Ney Carter Borges: Oral Semaglutide and Cardiovascular Risk Factors in the SOUL Trial
Ney Carter Borges, Member Cardiologist of Global Physician Association at Cleveland Clinic Florida, shared a post on LinkedIn about a recent article by Sharon L Mulvagh et al., published in JAMA Cardiology, adding:
“Oral Semaglutide and Cardiovascular Risk Factors (SOUL Trial Analysis)
This post hoc secondary analysis of the SOUL randomized clinical trial evaluated the impact of once-daily oral semaglutide on cardiovascular (CV) risk factors in high-risk patients with type 2 diabetes (T2D) and established atherosclerotic cardiovascular disease (ASCVD) and/or chronic kidney disease (CKD).

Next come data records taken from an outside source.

/-! ## Link pages (R216, R225) -/

/-- STATE of LK_STATUS. -/
def LinkState.code : LinkState → Nat
  | .down => 0
  | .trained => 1
  | .handshake => 2
  | .up => 3
  | .failed => 4

/-- LK_STATUS. -/
def regLink (s : State) (p : Nat) : Nat :=
  let l := linkAt s p
  regOf [(63, 48, l.peer), (47, 44, l.major), (43, 40, l.minor), (39, 32, l.txGen), (9, 8, roleOf s p), (7, 5, l.state.code), (4, 4, b2n l.rollDeferred),
    (3, 3, b2n l.tagFail), (0, 0, b2n (l.state == .up))]

/-- LK_TIME_OFFSET. -/
def regOffset (s : State) (p : Nat) : Nat :=
  let l := linkAt s p
  regOf [(47, 40, l.bound), (39, 0, (l.offset % (2 ^ 40 : Nat)).toNat)]

/-- LK_HOTLINE of a half. -/
def regHotLine (s : State) (west : Bool) : Nat :=
  let h := (halfOf s west).hot
  regOf [(63, 63, b2n h.valid), (62, 48, h.count), (47, 6, h.line)]

/-- The page of link port `p`. -/
def regLinkPage (s : State) (p off : Nat) : Nat :=
  if p ≥ s.build.links then 0
  else match off with
    | 0x000 => regLink s p
    | 0x008 => regOffset s p
    | 0x100 => if p = lowPort s (linkWest s p) then regHotLine s (linkWest s p) else 0
    | _ => 0

/-! ## The trace page (R421, R432) -/

/-- TR_STATUS of a half. -/
def regTrace (s : State) (h : Nat) : Nat :=
  regOf [(63, 48, fifoBytes (if h = 0 then s.trace.fifoW else s.trace.fifoE) / 1024), (47, 16, if h = 0 then s.trace.lostW else s.trace.lostE),
    (5, 0, (s.trace.bufs.filter (fun b => b.2.owner.isSome && (b.2.half h).state ≠ 0)).length)]

/-- The byte totals of an owner. -/
def regTotal (s : State) (p i : Nat) : Nat :=
  let t := totalsAt s p
  [t.stacked, t.capacity, t.fabricOut, t.fabricIn, t.sweep, t.observation].getD i 0

/-- The trace page. -/
def regTracePage (s : State) (off : Nat) : Nat :=
  let c := s.curfew
  if off = 0x00 ∨ off = 0x08 then regTrace s (off / 8)
  else if off = 0x10 then regOf [(63, 48, s.time.root), (47, 40, s.time.parent), (39, 32, s.time.bound), (2, 0, s.time.state)]
  else if off = 0x20 then regOf [(63, 32, min (2 ^ 32 - 1) c.outside), (31, 8, min (2 ^ 24 - 1) c.inFlight), (3, 3, b2n c.incomplete), (2, 0, c.state)]
  else if off = 0x28 then c.t
  else if off = 0x30 then c.dawn
  else if 0x1000 ≤ off ∧ off < 0x1440 then regTotal s ((off - 0x1000) / 0x40) (off % 0x40 / 8)
  else if 0x1800 ≤ off ∧ off < 0x1818 then [s.parts.repairBytes, s.parts.dumpBytes, s.parts.captureBytes].getD ((off - 0x1800) / 8) 0
  else 0

/-! ## The window (R518, R522) -/

/-- Whether a window offset is served in the present state. -/
def regServed (s : State) (off : Nat) : Bool :=
  let page := (pageOf off).map Prod.snd
  let always : Bool := decide (off < 0x1000 ∨ (0x2000 ≤ off ∧ off < 0x4000) ∨ (0x5000 ≤ off ∧ off < 0x6000)) ||
    (page.map (fun o => decide (0x5000 ≤ o ∧ o < 0x5020))).getD false
  if s.faults.terminal then always
  else if s.faults.inBlockReset then always || decide (0x300000 ≤ off ∧ off < 0x360000)
  else true

/-- The 64 bits at a naturally aligned window offset. -/
def regValue (s : State) (off : Nat) : Nat :=
  if off < 0x1000 then regIdentity s off
  else if off < 0x2000 then regMailbox s 16 (off - 0x1000)
  else if off < 0x3000 then regLamplighter s (off - 0x2000)
  else if off < 0x4000 then regFaultHub s (off - 0x3000)
  else if off < 0x5000 then regRegulator s (off - 0x4000)
  else if off < 0x6000 then regTrust s (off - 0x5000)
  else if off < 0x6800 then regQueue s ((off - 0x6000) / 8)
  else if off < 0x100000 then 0
  else if off < 0x200000 then regPartition s (off / 0x10000 - 16) (off % 0x10000)
  else if off < 0x300000 then regLantern s (off / 0x10000 - 32) (off % 0x10000)
  else if off < 0x360000 then regLinkPage s (off / 0x4000 - 192) (off % 0x4000)
  else if 0x400000 ≤ off ∧ off < 0x410000 then regTracePage s (off - 0x400000)
  else 0
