-- ==== Sys2Proof/Machine/Debug.lean ====
section
/-! DEFINITION. The test access ports (R514, R515): JTAG_INSTRUCTION and DEBUG_ACCESS. -/
namespace Sys2Proof.Machine

/-! ## Instructions -/

/-- The category of R445 that an instruction of a half needs; none for one without, or one that is not defined there. -/
def irCategory (half : Nat) (ir : Byte) : Option Nat :=
  if ir = 0x10 then (if half = 0 then some 1 else none)
  else if ir = 0x11 then some 2
  else if ir = 0x12 then some 3
  else if ir = 0x13 then some 4
  else if ir = 0x20 ∨ ir = 0x21 then some 0
  else none

/-- Whether a category is open to a half; East knows only what it was told after pairing (R515). -/
def categoryOpen (s : State) (half c : Nat) : Bool := (if half = 0 then openCategories s else s.jtag.eastNow).getLsbD c

/-- The instruction register of a half, its DENIED count, the result it holds. -/
def irOf (s : State) (half : Nat) : Byte := if half = 0 then s.jtag.irW else s.jtag.irE
def deniedOf (s : State) (half : Nat) : Nat := if half = 0 then s.jtag.deniedW else s.jtag.deniedE
def resultOf (s : State) (half : Nat) : DebugResult := if half = 0 then s.jtag.resultW else s.jtag.resultE

/-- A result left for capture. -/
def setResult (half : Nat) (r : DebugResult) (s : State) : State :=
  onJtag (fun d => if half = 0 then { d with resultW := r } else { d with resultE := r }) s

/-- IDCODE of a half. -/
def idcode (s : State) (half : Nat) : Nat :=
  1 * 2 ^ 28 + (0xE000 + half * 2 ^ 8 + s.build.lanterns) * 2 ^ 12 + s.build.jtagMfg % 2 ^ 11 * 2 + 1

/-- DBG_STATUS of a half. -/
def dbgStatus (s : State) (half : Nat) : Nat :=
  regLifeCycle s / 2 ^ 32 * 2 ^ 32 + s.ll.stage % 256 * 2 ^ 24 + deniedOf s half % 2 ^ 16

/-- What DEBUG_ACCESS captures. -/
def captureOf (r : DebugResult) : Nat := b2n r.done * 2 ^ 95 + b2n r.error * 2 ^ 94 + r.data.toNat

/-- The loopback bits of a half's link ports. -/
def loopbackBits (s : State) (half : Nat) : Nat :=
  let n := westOf s.build.links
  ((List.range 16).map (fun i =>
    let p := if half = 0 then i else n + i
    b2n ((linkAt s p).loopback && (half == 1 || decide (i < n))) * 2 ^ i)).sum

/-- What the data register of the loaded instruction captures; registers whose content the spec leaves to the licensee give free
values. -/
def captureDr (half : Nat) (s : State) : State :=
  let ir := irOf s half
  let out (v : Nat) (s : State) : State := emit (.jtag half v) s
  if ir = 0x01 then out (idcode s half) s
  else if ir = 0x02 then out (dbgStatus s half) s
  else if ir = 0x10 ∨ ir = 0x11 then out (captureOf (resultOf s half)) s
  else if ir = 0x12 then out (loopbackBits s half) s
  else if ir = 0x13 ∨ ir = 0x20 then out (leNat (unstatedBytes 4 s)) (drawn 4 s)
  else if ir = 0x21 then out (leNat (unstatedBytes 8 s)) (drawn 8 s)
  else out 0 s

/-- Whether a half defines an instruction value. -/
def irDefined (half : Nat) (ir : Byte) : Bool := ir == 0x01 || ir == 0x02 || (irCategory half ir).isSome

/-- An instruction is loaded; what it captures goes out. -/
def loadIr (half : Nat) (ir : Byte) (s : State) : State :=
  let denied : Bool := match irCategory half ir with
    | some c => !categoryOpen s half c
    | none => false
  let v : Byte := if denied || !irDefined half ir then 0xFF else ir
  let s := onJtag (fun d => if half = 0 then { d with irW := v, deniedW := satTo 16 (d.deniedW + b2n denied) }
    else { d with irE := v, deniedE := satTo 16 (d.deniedE + b2n denied) }) s
  captureDr half s

/-- JTAG_INSTRUCTION (R514, R515). -/
def execJtagInstruction (half : Nat) (ir : Byte) (s : State) : Host.Outcome State Fault Refusal :=
  step1 (keepFuses (fun s => if s.trust.pwrOk ∧ half < 2 then loadIr half ir s else s)) s

/-! ## The Lamplighter (R315, R514) -/

/-- A DEBUG_ACCESS update under LL_DBG. Key working memory and key paths are out of reach. -/
def llAccess (op addr : Nat) (data : Word64) (s : State) : DebugResult × State :=
  if op = 0 then ({ done := true }, onJtag (fun d => { d with llHalted := true }) s)
  else if op = 1 then
    let s := onJtag (fun d => { d with llHalted := false, llMem := [] }) s
    ({ done := true }, if running s then settle {} s else s)
  else if op = 2 then ({ done := true }, onJtag (fun d => { d with llMem := [] }) s)
  else if op > 4 ∨ Sys2Proof.Config.keyMemory addr then ({ done := true, error := true }, s)
  else if op = 4 then
    ({ done := true }, if s.jtag.llHalted then onJtag (fun d => { d with llMem := (addr, data) :: d.llMem.filter (fun e => e.1 ≠ addr) }) s else s)
  else match s.jtag.llMem.find? (fun e => e.1 == addr) with
    | some e => ({ done := true, data := e.2 }, s)
    | none => ({ done := true, data := BitVec.ofNat 64 (leNat (unstatedBytes 8 s)) }, drawn 8 s)

/-! ## Wicks (R514) -/

/-- The wick of a task that has a physical wick of a lantern. -/
def wickOn (s : State) (l phys : Nat) : Option Wk :=
  (s.fe.tasks.flatMap (fun t => (t.2.wicks.filter (fun k => k.1 / 256 == l && k.2.phys == phys && !k.2.ended)).map (fun k => (⟨t.1, l, k.1 % 256, {}⟩ : Wk)))).head?

/-- The place of a wick that an address names; none past its end. -/
def debugOpnd (s : State) (w : Wk) (addr : Nat) : Option Opnd :=
  let (space, off) := Sys2Proof.Config.debugPlace (addr % 256)
  let size := if space < 2 then 16384 else 256 * ((taskAt s w.t).sheetUnits.getD (space - 2) 0)
  if off + 8 > size then none
  else some { space := if space = 0 then spAct else if space = 1 then spAcc else spSheet, arg := space - 2, off := off }

/-- The lantern that an address of WICK_DBG names at a half, and the physical wick. -/
def debugLantern (s : State) (half addr : Nat) : Nat := if half = 0 then bits addr 23 16 else firstEast s + bits addr 23 16
def debugPhys (s : State) (half addr : Nat) : Nat := wickPhys s (debugLantern s half addr) (bits addr 15 8)

/-- Whether an address and operation of WICK_DBG name no wick of the half. -/
def debugNoWick (s : State) (half op addr : Nat) : Bool :=
  decide (debugLantern s half addr ≥ s.build.lanterns ∨ lanternWest s (debugLantern s half addr) ≠ (half == 0) ∨
    bits addr 15 8 ≥ s.build.wicks ∨ op > 4)

/-- A wick is held, with `step` at its next descriptor only, or released. -/
def holdWick (l phys : Nat) (step : Option Nat) (s : State) : State :=
  onJtag (fun d => { d with wickHalt := ⟨l, phys, step⟩ :: d.wickHalt.filter (fun h => ¬ (h.l = l ∧ h.phys = phys)) }) s
def freeWick (l phys : Nat) (s : State) : State :=
  onJtag (fun d => { d with wickHalt := d.wickHalt.filter (fun h => ¬ (h.l = l ∧ h.phys = phys)) }) s

/-- A read or a write of a wick's scratchpad, accumulators or sheets. -/
def wickPeek (w : Wk) (op addr : Nat) (data : Word64) (s : State) : DebugResult × State :=
  match debugOpnd s w addr with
  | none => ({ done := true, error := true }, s)
  | some o =>
    if op = 4 then ({ done := true }, putLocal w o 0 (le 8 data.toNat) s)
    else ({ done := true, data := BitVec.ofNat 64 (leNat (getLocal s w o 0 8)) }, s)

/-- A step, a read or a write of a physical wick, with the wick of a task that holds it where there is one. -/
def wickTouch (l phys op addr : Nat) (data : Word64) (held : Option Wk) (s : State) : DebugResult × State :=
  match held with
  | none => if op = 3 then ({ done := true, data := BitVec.ofNat 64 (leNat (unstatedBytes 8 s)) }, drawn 8 s) else ({ done := true }, s)
  | some w => if op = 2 then ({ done := true }, holdWick l phys (some (descsEnded (wickOf s w))) s) else wickPeek w op addr data s

/-- A DEBUG_ACCESS update under WICK_DBG. -/
def wickAccess (half op addr : Nat) (data : Word64) (s : State) : DebugResult × State :=
  if debugNoWick s half op addr then ({ done := true, error := true }, s)
  else if op = 0 then ({ done := true }, holdWick (debugLantern s half addr) (debugPhys s half addr) none s)
  else if op = 1 then ({ done := true }, freeWick (debugLantern s half addr) (debugPhys s half addr) s)
  else wickTouch (debugLantern s half addr) (debugPhys s half addr) op addr data
    (wickOn s (debugLantern s half addr) (debugPhys s half addr)) s

/-- Port `i` of a half, where the build has it. -/
def halfPort (s : State) (half i : Nat) : Option Nat :=
  let n := westOf s.build.links
  let p := if half = 0 then i else n + i
  if p < s.build.links ∧ (half = 1 ∨ i < n) then some p else none

/-- LINK_LB: bit p sets loopback on link port p of the half, a port in DOWN or FAILED (R445, R514); a 0 ends it. -/
def setLoopback (half bits_ : Nat) (s : State) : State :=
  (List.range 16).foldl (fun s i => match halfPort s half i with
    | none => s
    | some p =>
      let free_ : Bool := (linkAt s p).state == .down || (linkAt s p).state == .failed
      modLink p (fun l => { l with loopback := bits_.testBit i && (free_ || l.loopback) }) s) s

/-- A scan of the data register: what it captures goes out, the update takes place. Under LINK_LB the data register is 16 bits of
loopback. Under another instruction, or one whose category is closed, the scan has no effect. -/
def debugScan (half : Nat) (dr : BitVec 96) (s : State) : State :=
  let ir := irOf s half
  let op := bits dr.toNat 95 88
  let addr := bits dr.toNat 87 64
  let data : Word64 := dr.setWidth 64
  let open_ : Bool := (irCategory half ir).any (fun c => categoryOpen s half c)
  if ¬ open_ then s
  else if ir = 0x12 then setLoopback half (dr.toNat % 2 ^ 16) (emit (.jtag half (loopbackBits s half)) s)
  else if ir ≠ 0x10 ∧ ir ≠ 0x11 then s
  else
    let s := emit (.jtag half (captureOf (resultOf s half))) s
    let done := if ir = 0x10 then llAccess op addr data s else wickAccess half op addr data s
    setResult half done.1 done.2

/-- DEBUG_ACCESS (R514). -/
def execDebugAccess (half : Nat) (dr : BitVec 96) (s : State) : Host.Outcome State Fault Refusal :=
  step1 (keepFuses (fun s => if s.trust.pwrOk ∧ half < 2 then debugScan half dr s else s)) s

end Sys2Proof.Machine
end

The trial included 9,650 participants (mean age 66.1 years; 28.9% women), with a median follow-up of 47.5 months, comparing oral semaglutide (up to 14 mg daily) versus placebo on top of standard of care.
Oral semaglutide was associated with early (by week 13) and sustained improvements across multiple cardiometabolic parameters.
At week 13, significant reductions versus placebo were observed in glycated hemoglobin (HbA1c: −0.87%), body weight (−2.54%), systolic blood pressure (SBP: −3.84 mmHg), pulse pressure (−3.81 mmHg), high-sensitivity C-reactive protein (hsCRP: −18.08%), and lipid parameters including total cholesterol (−7.00%), non–HDL-C (−8.02%), and triglycerides (−8.15%).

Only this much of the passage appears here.